Getting ready for release 4.2.0

FrancescAlted · FrancescAlted · commit 81a9c09bd897 · 2026-05-07T12:40:32.000+02:00
diff --git a/ANNOUNCE.rst b/ANNOUNCE.rst
@@ -1,7 +1,36 @@
-Announcing Python-Blosc2 4.0.0
+Announcing Python-Blosc2 4.2.0
 ===============================
 
-This is patch release which updates the ``miniexpr`` version to fix a bug for ubuntu ARM64 failure.
+We are happy to announce Python-Blosc2 4.2.0.  This is a large feature
+release, with the new compressed columnar table container, ``CTable``, as the
+main development.
+
+``CTable`` brings typed, compressed, column-oriented tables to Python-Blosc2.
+It supports persistent ``.b2d`` and ``.b2z`` storage, schema-driven columns,
+nullable data, variable-length strings/bytes and object columns, computed
+columns, table views, mutations, sorting, filtering and persistent indexes.  It
+also includes Arrow, Parquet and CSV interoperability, plus a new
+``parquet-to-blosc2`` command-line utility.
+
+For a deeper introduction to CTable and its motivation, see our recent blog
+post:
+
+https://blosc.org/posts/ctable-blosc2-columnar-table/
+
+Other highlights in 4.2.0 include:
+
+- A new indexing subsystem for NDArrays and CTables, including persistent
+  sidecar indexes, expression indexes, sorted iteration and query caching.
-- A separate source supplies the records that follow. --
-- ==== Sys2Proof/Laws/Measure.lean ====
section
/-! SUPPORT. What `leadingMatches` counts (40_pulse_timer.md R103), said once. -/

namespace Sys2Proof.Machine

theorem leadingMatches_le (l : Level) (f : Nat → Level) (k p : Nat) : leadingMatches l f k p ≤ k := by
  induction k generalizing p with
  | zero => exact Nat.le_refl 0
  | succ k ih =>
    unfold leadingMatches
    split
    · have := ih (p + 1)
      omega
    · omega

/-- What `leadingMatches` says of the samples: so many match, and if it stopped short of `k` the next one differs. -/
theorem leadingMatches_spec (l : Level) (f : Nat → Level) (k p : Nat) :
    (∀ i, i < leadingMatches l f k p → f (p + i) = l) ∧
    (leadingMatches l f k p < k → f (p + leadingMatches l f k p) ≠ l) := by
  induction k generalizing p with
  | zero => simp [leadingMatches]
  | succ k ih =>
    unfold leadingMatches
    split
    · rename_i h0
      obtain ⟨h1, h2⟩ := ih (p + 1)
      refine ⟨fun i hi => ?_, fun h => ?_⟩
      · cases i with
        | zero => simpa using h0
        | succ i =>
          rw [show p + (i + 1) = p + 1 + i by omega]
          exact h1 i (by omega)
      · rw [show p + (leadingMatches l f k (p + 1) + 1) = p + 1 + leadingMatches l f k (p + 1) by omega]
        exact h2 (by omega)
    · rename_i h0
      exact ⟨fun i hi => by omega, fun _ => by simpa using h0⟩

/-- `n` matching samples and then one that differs. -/
theorem leadingMatches_eq {l : Level} {f : Nat → Level} {k p n : Nat} (hm : ∀ i, i < n → f (p + i) = l)
    (hd : f (p + n) ≠ l) (hk : n < k) : leadingMatches l f k p = n := by
  induction k generalizing p n with
  | zero => omega
  | succ k ih =>
    unfold leadingMatches
    cases n with
    | zero => rw [if_neg (by simpa using hd)]
    | succ n =>
      have h0 := hm 0 (by omega)
      rw [if_pos (by simpa using h0), ih (n := n)]
      · intro i hi
        rw [Nat.add_assoc, Nat.add_comm 1 i]
        exact hm (i + 1) (by omega)
      · rwa [Nat.add_assoc, Nat.add_comm 1 n]
      · omega

/-- All the samples looked at match. -/
theorem leadingMatches_eq_all (l : Level) (f : Nat → Level) (k p : Nat) :
    leadingMatches l f k p = k ↔ ∀ i, i < k → f (p + i) = l := by
  induction k generalizing p with
  | zero => simp [leadingMatches]
  | succ k ih =>
    unfold leadingMatches
    constructor
    · intro h i hi
      split at h
      · rename_i h0
        cases i with
        | zero => simpa using h0
        | succ i =>
          rw [show p + (i + 1) = p + 1 + i by omega]
          exact (ih (p + 1)).mp (by omega) i (by omega)
      · omega
    · intro h
      rw [if_pos (by simpa using h 0 (by omega)), (ih (p + 1)).mpr]
      intro i hi
      rw [show p + 1 + i = p + (i + 1) by omega]
      exact h (i + 1) (by omega)

end Sys2Proof.Machine
end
+- New structured serialization facilities for persisted ``C2Array``,
+  ``LazyExpr`` and DSL ``LazyUDF`` objects, plus ``blosc2.Ref`` and
+  ``blosc2.load()``.
+- New schema helpers such as ``blosc2.struct()`` and ``blosc2.object()``.
+- Object/ListArray improvements for variable-length and general object data.
+- Faster and lower-memory ``fromiter()`` construction, improved ``BatchArray``
+  defaults and continued linalg/matmul optimizations.
+- Many documentation, tutorial, example and benchmark additions.
+- Numerous fixes for Windows mmap/file-locking behavior, Python 3.14 GC/thread
+  interactions, ``.b2z`` persistence, indexed queries and NumPy compatibility.
 
 You can think of Python-Blosc2 4.x as an extension of NumPy/numexpr that:
 
@@ -13,6 +42,7 @@ You can think of Python-Blosc2 4.x as an extension of NumPy/numexpr that:
 - Integrates with Numba and Cython via UDFs (User Defined Functions).
 - Adheres to modern array API standard conventions (https://data-apis.org/array-api/).
 - Can perform linear algebra operations (like ``blosc2.tensordot()``).
+- Can store and query compressed columnar tables via ``blosc2.CTable``.
 
 Install it with::
 
@@ -23,52 +53,15 @@ For more info, you can have a look at the release notes in:
 
 https://github.com/Blosc/python-blosc2/releases
 
-Code example::
+Small CTable example::
 
-    from time import time
     import blosc2
-    import numpy as np
 
-    # Create some data operands
-    N = 20_000
-    a = blosc2.linspace(0, 1, N * N, dtype="float32", shape=(N, N))
-    b = blosc2.linspace(1, 2, N * N, shape=(N, N))
-    c = blosc2.linspace(-10, 10, N)  # broadcasting is supported
+    table = blosc2.CTable.from_parquet("measurements.parquet", urlpath="measurements.b2z")
+    table.create_index("station_id")
 
-    # Expression
-    t0 = time()
-    expr = ((a**3 + blosc2.sin(c * 2)) < b) & (c > 0)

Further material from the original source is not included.